## Exercise brief
Extract all lines in the data that contain the word "pending".

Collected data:
/-- A command is well-formed exactly if its operand fits N (R71, R77). -/
theorem wellFormed_iff {i : Instr} : i.wellFormed = true ↔ operand i ≤ 255 := by
  cases i with
  | ilv n | dilv n | half n | center n | encode n => exact decide_eq_true_iff
  | _ => exact iff_of_true rfl (Nat.zero_le _)

/-- The row of an opcode names a command exactly at the command's own opcode and operand. -/
theorem commandNamed_eq_some_iff {op n : Nat} {i : Instr} :
    commandNamed op n = some i ↔ op = (opcode i).toNat ∧ n = operand i := by
  constructor
  · intro h
    unfold commandNamed at h
    split at h <;> cases h <;> exact ⟨rfl, rfl⟩
  · rintro ⟨rfl, rfl⟩
    cases i <;> rfl

theorem toNat_encode {i : Instr} (h : operand i ≤ 255) :
    (Sys2Proof.encode i).toNat = operand i * 256 + (opcode i).toNat := by
  rw [encode_eq_cmdWord, toNat_cmdWord h]

/-- Settles O1: the word's arithmetic gives the opcode and the operand back, with RSV = 0 between them, and they name the
command. -/
theorem decodeOfEncodedCommand : Obligations.DecodeOfEncodedCommand := by
  intro i hwf
  have hword := toNat_encode (wellFormed_iff.1 hwf)
  have hop := (opcode i).isLt
  exact decode_eq_ok_iff.2 ⟨by omega, commandNamed_eq_some_iff.2 ⟨by omega, by omega⟩⟩

/-- Settles O2: a word that decodes is put together from RSV = 0 and the opcode and operand of its command, which fit. -/
theorem encodeOfDecodedWord : Obligations.EncodeOfDecodedWord := by
  intro w i h
  obtain ⟨hrsv, hnamed⟩ := decode_eq_ok_iff.1 h
  obtain ⟨hop, hn⟩ := commandNamed_eq_some_iff.1 hnamed
  have hw := w.isLt
  have hfits : operand i ≤ 255 := by omega
  refine ⟨BitVec.eq_of_toNat_eq ?_, wellFormed_iff.2 hfits⟩
  rw [toNat_encode hfits]
  omega

/-- Settles O4, word by word. -/
theorem specWordsDecode : Obligations.SpecWordsDecode := by
  unfold Obligations.SpecWordsDecode
  decide

/-- Settles O6: the write to CMD issues the word, which no command decodes from. -/
theorem stepOfIllegalWord : Obligations.StepOfIllegalWord := by
  intro s d rest hp hw
  rw [step_write hp, hostWrite_cmd]
  exact issue_of_not_decode_ok fun i hi => not_spellsNoCommand_of_decode_ok hi hw

end Sys2Proof.Machine
end

section
/-! PROOFS. 10_state, 20_memory: which registers a command writes, whatever the values, and that nothing pending reaches it. -/

namespace Sys2Proof.Machine

open Sys2Proof.Spec

/-! ## The registers each command writes -/

/-- The state `s` with the registers a command writes when it completes taken from `v`. The values stay variables here: what
is said of the other registers holds for all of them. -/
def place (v s : State) : Instr → State
  | .nop => s
  | .norm | .clrq | .dilv _ | .center _ => { s with qlat := v.qlat, qlon := v.qlon }
  | .denorm => { s with ctrLat := v.ctrLat, ctrLon := v.ctrLon }
  | .ilv _ | .unmap => { s with sym := v.sym }
  | .map => { s with char := v.char }
  | .half _ => { s with hlatDeg := v.hlatDeg, hlonDeg := v.hlonDeg }
  | .meters =>
    { s with mpdLat := v.mpdLat, mpdLon := v.mpdLon, hlatM := v.hlatM, hlonM := v.hlonM, errM := v.errM }
  | .encode _ => { s with code := v.code, codeLen := v.codeLen, qlat := v.qlat, qlon := v.qlon }
  | .decode =>
    { s with
      qlat := v.qlat, qlon := v.qlon, ctrLat := v.ctrLat, ctrLon := v.ctrLon, hlatDeg := v.hlatDeg, hlonDeg := v.hlonDeg
      mpdLat := v.mpdLat, mpdLon := v.mpdLon, hlatM := v.hlatM, hlonM := v.hlonM, errM := v.errM }

/-- The state with another list of pending accesses. -/
def withPort (s : State) (port : List PortEvent) : State := { s with port := port }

## Exercise solution
/-! PROOFS. 10_state, 20_memory: which registers a command writes, whatever the values, and that nothing pending reaches it. -/
/-- The state with another list of pending accesses. -/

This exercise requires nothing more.